Here’s the biggest drawback I see in Brill’s proposal: it would end blogging, as valuable a journalistic form as has been developed since the inverted pyramid. A really good blog post might link to three, four or five news stories — maybe more. A really good blogger might skim through 10, 15 or 20 stories in the course of synthesizing them into that post. Finally, that blogger might look at many dozens of news sources on a regular or semi-regular basis.

Obviously, bloggers — most of whom are doing it for no money — cannot afford to subscribe to dozens of online newspapers and magazines. Even if they could, they want to know that when they link to particular stories, their readers will be able to follow the links and read those stories as well. How many online news sources is a typical blog reader supposed to subscribe to?

Micropayments, which Brill also mentions, get around this. Properly implemented, they’re deducted automatically. But though 10 cents an article might seem reasonable, do you really want to pay $1 to read a well-constructed blog post and follow all the links? Of course you don’t. No one is going to do such a thing.

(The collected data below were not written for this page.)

/-- Done or hung, the operation keeps the Bus unit sound and has only added to the record of the bus. -/
def BusOut.Keeps {α : Type} (u : BusUnit) (x : BusOut α) : Prop :=
  match x with
  | .done _ v => (u.Sound → v.Sound) ∧ ∃ l, v.wire = u.wire ++ l
  | .hang v => (u.Sound → v.Sound) ∧ ∃ l, v.wire = u.wire ++ l

theorem BusOut.Keeps.andThen {α β : Type} {u : BusUnit} {x : BusOut α} {f : α → BusUnit → BusOut β}
    (hx : x.Keeps u) (hf : ∀ a v, x = .done a v → (f a v).Keeps v) : (x.andThen f).Keeps u := by
  cases x with
  | hang v => exact hx
  | done a v =>
    obtain ⟨hs, l, hl⟩ := hx
    have h := hf a v rfl
    simp only [BusOut.andThen_done]
    cases hfa : f a v with
    | done b w =>
      obtain ⟨hs', l', hl'⟩ := hfa ▸ h
      exact ⟨hs' ∘ hs, l ++ l', by rw [hl', hl, List.append_assoc]⟩
    | hang w =>
      obtain ⟨hs', l', hl'⟩ := hfa ▸ h
      exact ⟨hs' ∘ hs, l ++ l', by rw [hl', hl, List.append_assoc]⟩

theorem BusOut.Keeps.stop {α : Type} (a : α) (u : BusUnit) : (BusOut.done a u.stop).Keeps u :=
  ⟨fun _ => ⟨fun _ => rfl, fun h => by simp at h⟩, [.stop], rfl⟩

theorem BusOut.Keeps.abort {α : Type} (a : α) (r : BusResult) (u : BusUnit) : (BusOut.done a (u.abort r)).Keeps u :=
  ⟨fun _ => ⟨fun _ => rfl, fun h => by simp at h⟩, [.stop], rfl⟩

theorem BusOut.Keeps.same {α : Type} (a : α) (u : BusUnit) : (BusOut.done a u).Keeps u :=
  ⟨id, [], by simp⟩

theorem busAction_keeps (bound : Option Nat) (e : WireEvent) (u : BusUnit) : (busAction bound e u).Keeps u := by
  have h : (u.Sound → (u.emit e).consume.Sound) ∧ ∃ l, (u.emit e).consume.wire = u.wire ++ l :=
    ⟨fun hs => by simpa [BusUnit.Sound] using hs, [e], by simp⟩
  unfold busAction
  split <;> exact h

theorem engineBegin_keeps (p : Params) (b : Byte) (u : BusUnit) : (engineBegin p b u).Keeps u := by
  refine (busAction_keeps _ _ u).andThen fun a v _ => ?_
  rcases a with _ | a
  · exact .abort _ _ v
  · dsimp only
    split
    · exact .abort _ _ v
    · refine (busAction_keeps _ _ v).andThen fun c w _ => ?_
      rcases c with _ | c
      · exact .abort _ _ w
      · dsimp only
        split
        · exact .abort _ _ w
        · refine ⟨fun _ => ⟨fun h => absurd rfl h, fun h => ?_⟩, [], by simp⟩
          simp only [addressPhase] at h
          split at h <;> cases h

theorem engineWrite_keeps (p : Params) (b : Byte) (u : BusUnit) : (engineWrite p b u).Keeps u := by
  refine (busAction_keeps _ _ u).andThen fun a v _ => ?_
  rcases a with _ | a
  · exact .abort _ _ v
  · dsimp only
    split
    · exact .abort _ _ v
    · exact ⟨fun hs => ⟨fun h => absurd rfl h, hs.2⟩, [], by simp⟩

theorem engineRead_keeps (p : Params) (last : Bool) (u : BusUnit) : (engineRead p last u).Keeps u := by
  refine (busAction_keeps _ _ u).andThen fun a v _ => ?_
  rcases a with _ | a
  · exact .abort _ _ v
  · dsimp only
    split
    · exact .abort _ _ v
    · exact ⟨fun _ => ⟨fun h => absurd rfl h, fun _ => rfl⟩, [], by simp⟩

theorem readBytes_keeps (p : Params) (n : Nat) (u : BusUnit) : (readBytes p n u).Keeps u := by
  induction n generalizing u with
  | zero => exact .same _ u
  | succ n ih =>
    unfold readBytes
    refine (engineRead_keeps p _ u).andThen fun rb v _ => ?_
    split
    · refine (ih v).andThen fun rest w _ => ?_
      split <;> exact .same _ w
    · exact .same _ v

theorem writeBytes_keeps (p : Params) (bs : List Byte) (u : BusUnit) : (writeBytes p bs u).Keeps u := by
  induction bs generalizing u with
  | nil => exact .same _ u
  | cons b bs ih =>
    unfold writeBytes
    refine (engineWrite_keeps p b u).andThen fun r v _ => ?_
    split
    · exact ih v
    · exact .same _ v

theorem memWrite_keeps (p : Params) (reg : Byte) (bs : List Byte) (u : BusUnit) : (memWrite p reg bs u).Keeps u := by
  refine (engineBegin_keeps p _ u).andThen fun r w _ => ?_
  split
  · exact .stop _ w
  · refine (engineWrite_keeps p _ w).andThen fun r x _ => ?_
    split
    · exact .stop _ x
    · exact (writeBytes_keeps p _ x).andThen fun r y _ => .stop _ y

theorem memRead_keeps (p : Params) (reg : Byte) (n : Nat) (u : BusUnit) : (memRead p reg n u).Keeps u := by
  refine (engineBegin_keeps p _ u).andThen fun r w _ => ?_
  split
  · exact .stop _ w
  · refine (engineWrite_keeps p _ w).andThen fun r x _ => ?_
    split
    · exact .stop _ x
    · refine (engineBegin_keeps p _ x).andThen fun r y _ => ?_
      split
      · exact .stop _ y
      · exact (readBytes_keeps p n y).andThen fun rb z _ => .stop _ z

/-! ### How an operation ends -/

theorem engineBegin_result {p : Params} {b : Byte} {u v : BusUnit} {r : BusResult}
    (h : engineBegin p b u = .done r v) : v.result = r := by
  simp only [engineBegin, BusOut.andThen_eq_done] at h
  obtain ⟨a, w, -, h⟩ := h
  rcases a with _ | a
  · cases h; rfl
  · dsimp only at h
    split at h
    · cases h; rfl
    · simp only [BusOut.andThen_eq_done] at h
      obtain ⟨c, x, -, h⟩ := h
      rcases c with _ | c
      · cases h; rfl
      · dsimp only at h
        split at h <;> · cases h; rfl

Brill says that if the Times charges $1 per month to each of its 20 million unique monthly visitor, that would generate $240 million a year. I’ll withhold my sarcasm, because this is math, and experience tells me that I could be wrong. But it strikes me that Brill has convinced himself that the Times could get a buck out of every person who, at some point during the course of a month, clicks on a link to a Times story that he found via a search engine. Intuitively, it seems to me that they’re not going to do that, and I’m pretty sure Brill would concede the point if he’d think about it.

The only folks who are going to pay $1 a month are the journalism geeks like me, who actually prop open their laptops at breakfast and read a good chunk of the Times online. And I suspect the number of people who actually read the paper that way is far, far smaller than 20 million.

Case in point: Christian Science Monitor editor John Yemma told me last fall that 84 percent of visitors to the paper’s Web site come in via search engines, aggregators and blogs. Let’s say it’s the same for the Times. Let’s say you could get every one of the 16 percent who come in through the front door to pay $1 a month. That’s $38.4 million for the year, not $240 million.

I realize that my critique would appear to leave no way out of the dilemma in which the Times and other newspapers find themselves. I happen to think there may be more life left in the print edition than we all imagined a couple of years ago. I’d raise the price by quite a bit, maybe offer some premium, print-only features (heresy, I know, but worth thinking about) and perhaps offer those well-heeled customers access to some special services.

A solution? No. But it might work as a holding action until we can figure out what’s next.